The country's power consumption and steel and auto output saw a slower decline or a rebound in the January-February period, said the Industry and Information Technology Minister Li Yizhong at a press conference on the sidelines of the annual session of the National People's Congress, China's legislative body.
The volume of power consumption in China continued to dip in the first two months of this year but the downward pace was slower, said Li.
Combined power use in January and February fell 3.7 percent from the same period of last year, compared with a year-on-year drop of 17.5 percent last November and 8.7 percent in December, Li said.
When replying to a journalist seeking his comment on a reported 4 percent year-on-year rise in February power use, Li said the figure was yet to be formally released by the National Bureau of Statistics (NBS) but "the 4 percent figure was generally right".
However, the monthly rebound in February was not comparable, as the Spring Festival holiday, which subdues industrial activity, fell in February last year but in January this year, said Li.
The "obviously slowed slump" shows "some positive signs" have emerged in the economy but the situation remains "grim" and the industrial sector is still "in a very difficult situation", he said.
"We must not treat the difficulties lightly or easily talk about a recovery," said Li.
Other indicators pointing to a warming-up industrial production include a year-on-year increase of 2.4 percent in unprocessed steel output for the January-February period and 3.1 percent in steel products output, said Li.
Unprocessed steel output dropped 10.5 percent year on year to 37.8 million metric tons in December, NBS figures show.
Li also said auto production slid 1.7 percent in the January-February period from the same period last year to 1.53 million units, a much slower contraction.
The NBS data show auto output plummeted 18.9 percent year on year to 686,000 units in December last year.
The stockpiles of iron ores, crude oil and other raw materials have been used up, said Li.
While there have been positive signs in China's economy, the country is still facing a serious situation, said Li.
He quoted Commerce Minister Chen Deming as saying "the global financial crisis has not bottomed out and its impact is deepening on China".

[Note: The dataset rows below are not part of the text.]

-- ==== Sys2Proof/Word.lean ====
section
/-!
DEFINITION. Words, register operands and the operand record of a thread instruction, and the records that name the subject of an event.
Bit vectors stand for what the manual numbers as bits (04_instruction_encoding.md, R63 to R76).
-/
namespace Sys2Proof

abbrev Byte := BitVec 8
abbrev Half := BitVec 16
abbrev Word := BitVec 32
abbrev DWord := BitVec 64

/-- An instruction's length (R63): 64, 96 or 128 bits. -/
inductive Len where
  | w64 | w96 | w128
  deriving DecidableEq, Repr

/-- A register field with its kind bit (R68, R73): `crew` set names k(num), clear names v(num).
Where an entry says the field holds a resource number or a plain number, `num` is that number. -/
structure Reg where
  crew : Bool
  num : BitVec 7
  deriving DecidableEq, Repr

/-- The guard field (R65, R66): register, bit position and negate; all zero is *always*. -/
structure Guard where
  reg : BitVec 7
  bit : BitVec 5
  neg : Bool
  deriving DecidableEq, Repr

/-- The operands of a thread instruction as the encoding carries them (R65, R69 to R74): the control
group, the register fields with their kind bits, the modifier fields the entries number (mod, mod2) and
the immediate (I and W forms) or byte offset (A form). A field the form lacks is zero (R72). -/
structure Ops where
  len : Len
  flag : Option (Fin 12)
  wait : BitVec 12
  stall : BitVec 3
  guard : Guard
  vd : Reg
  vs1 : Reg
  vs2 : Reg
  vs3 : Reg
  vs4 : Reg
  mod : BitVec 20
  mod2 : BitVec 24
  imm : BitVec 64
  deriving DecidableEq, Repr

/-- A thread by its section group, block (group index), crew (index in block) and number (R17, R28). -/
structure TRef where
  g : Nat
  k : Nat
  c : Nat
  t : Nat
  deriving DecidableEq, Repr

/-- A block by its section group and group index (R36). -/
structure BRef where
  g : Nat
  k : Nat
  deriving DecidableEq, Repr

/-- A crew by its section group, block and crew index (R28). -/
structure CRef where
  g : Nat
  k : Nat
  c : Nat
  deriving DecidableEq, Repr

/-- A cox context by hub and number (R302). -/
structure CoxId where
  hub : Nat
  ctx : Nat
  deriving DecidableEq, Repr

/-- A physical line by its home hub and local line index (R251). -/
structure LineId where
  hub : Nat
  q : Nat
  deriving DecidableEq, Repr

/-- A barrier by scope (R185): of a block, of a section group, of a grid (launch number of the package). -/
inductive BarRef where
  | blk (g k id : Nat)
  | sec (g id : Nat)
  | dev (launch id : Nat)
  deriving DecidableEq, Repr

/-- The access kinds a peer request carries (R246). -/
inductive PeerKind where
  | read (acq : Bool)
  | write (rel : Bool) (data : List Byte)
  | atomic (op ty : Nat) (v w : DWord) (acq rel : Bool)
  | reduce (op ty : Nat) (v : DWord)
  /-- A read of a CTRWAIT with its target (R190). -/
  | counter (target : DWord)
  /-- An add to a progress counter, as a release: top where the exact sum reaches it (R219, R439). -/
  | counterAdd (n : DWord)
  deriving DecidableEq, Repr

/-- The race that a home chip found (R429): its CODE, the OTH byte, the stamp's identity, PC, sync and order clocks, and the access's sync and order clocks as the
home compared them. -/
structure PeerRace where
  code : Nat
  oth : Nat
  oid : Word
  opc : Word
  os : Word
  oo : Word
  s : Word
  o : Word
  deriving DecidableEq, Repr

/-- A peer request (R246): issuing context's ASID, 48-bit VA, access size, kind, scope, the thread's
identity, PC, order, sync and pending acquire clocks and fence scope. `src` is the issuing chip. -/
structure PeerReq where
  id : Nat
  src : BitVec 8
  asid : BitVec 16
  va : BitVec 48
  size : Nat
  kind : PeerKind
  scope : Nat
  ident : Word
  pc : DWord
  o : Word
  s : Word
  pa : Word
  fs : Option Nat
  /-- The issuing party is an engine operation (R195). -/
  engine : Bool
  /-- A race of it traps (R427): the home leaves a racing access unperformed (log entry 46). -/
  precise : Bool
  /-- The lanes of one pass on one line form a group (R168): the number of its first request, and how many it has. -/
  group : Nat × Nat
  deriving DecidableEq, Repr

/-- The key of an XRED chunk (R441): issuing chip, core and slot as they stood at the command's issue, the block's XRED count, chunk index. -/
structure ChunkKey where
  chip : BitVec 8
  core : Nat
  slot : Nat
  count : Nat
  chunk : Nat
  /-- The MODEL'S OWN: serial number of the command, so that two blocks which one slot has held share no key (log entry 32). -/
  cmd : Nat
  deriving DecidableEq, Repr

/-- A response this package sent to another chip's request (R246): its fault (class 2 CODE + 256 × DETAIL, 0 for none), data, clocks, the
release scope of a dropped acquire (R60), and the race found (R430). -/
structure PeerAns where
  id : Nat
  dst : BitVec 8
  err : Nat
  data : DWord
  hi : DWord
  o : Word
  s : Word
  pa : Word
  dropped : Option Nat
  race : Option PeerRace
  deriving DecidableEq, Repr

/-- Contributions of an XRED chunk on one line of another package (R227, R441): the request that carries them, the chunk's key, how many
contributions the chunk header counts, the number of the first one here, and the values. -/
structure RedPart where
  req : PeerReq
  key : ChunkKey
  total : Nat
  first : Nat
  vals : List Nat
  deriving DecidableEq, Repr

/-- The commit acknowledgement of an XRED chunk (R441, R462): its fault as in a response with the address of the faulting access, the writer's clocks, and the races
found by address. -/
structure RedAck where
  id : Nat
  dst : BitVec 8
  err : Nat
  va : BitVec 48
  o : Word
  s : Word
  races : List (BitVec 48 × PeerRace)
  deriving DecidableEq, Repr

/-- What the payload of a flit carries (R246, R321, R441). -/
inductive FlitMsg where
  | none
  | request (r : PeerReq)
  | response (a : PeerAns)
  | part (r : RedPart)
  | ack (a : RedAck)
  /-- The command of these chunks is complete (R441, item 4). -/
  | complete (key : ChunkKey)
  /-- A cross-trigger of a context that a fault has halted (R387): its ASID. -/
  | halt (asid : BitVec 16)
  deriving DecidableEq, Repr

/-- A Sweep flit as a port receives it (R319, R320): its header fields, 232 bytes of payload, and the CRC of bytes 248 to 255. -/
structure Flit where
  dst : BitVec 8
  src : BitVec 8
  kind : BitVec 8
  cls : BitVec 2
  seq : BitVec 12
  ack : BitVec 12
  param : BitVec 40
  payload : List Byte
  crc : DWord
  deriving DecidableEq, Repr

/-- The header of a flit (R319, Table 10). -/
def Flit.header (f : Flit) : BitVec 128 :=
  BitVec.ofNat 128 (f.param.toNat + f.ack.toNat * 2 ^ 40 + f.seq.toNat * 2 ^ 52 + f.cls.toNat * 2 ^ 70 + f.kind.toNat * 2 ^ 72 + f.src.toNat * 2 ^ 80
    + f.dst.toNat * 2 ^ 88)

/-- Bytes 0 to 247 of a flit, which its CRC covers (R319). -/
def Flit.bytes (f : Flit) : List Byte :=
  (List.range 16).map (fun i => f.header.extractLsb' (8 * i) 8) ++ (f.payload ++ List.replicate (232 - f.payload.length) 0).take 232

end Sys2Proof
end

Meanwhile, many Chinese industries face the problem of oversupply and prices may go down again as enterprises start to resume production, said Li.
China's consumer price index, a main gauge of inflation, fell to minus 1.6 percent year on year in February, while the producer price index measuring inflation at a wholesale level fell 4.5 percent year on year, the NBS said on Tuesday.
The February figure did not represent a deflation problem in China, since the money supply was ample because of the proactive fiscal policy and the relatively easy monetary policy, the NBS said.
China's industrial output growth slowed to 5.7 percent year on year in December last year, compared with 16 percent last June, as the financial crisis took a toll, said Li.
The government has announced 20 billion yuan (US$2.9 billion) of interest subsidies for loans to fund technological upgrading in enterprises to help them better cope with the crisis.
The input can spur bank lending and enterprises' spending and eventually leading to a total investment of more than 400 billion yuan for technological upgrading, said Li.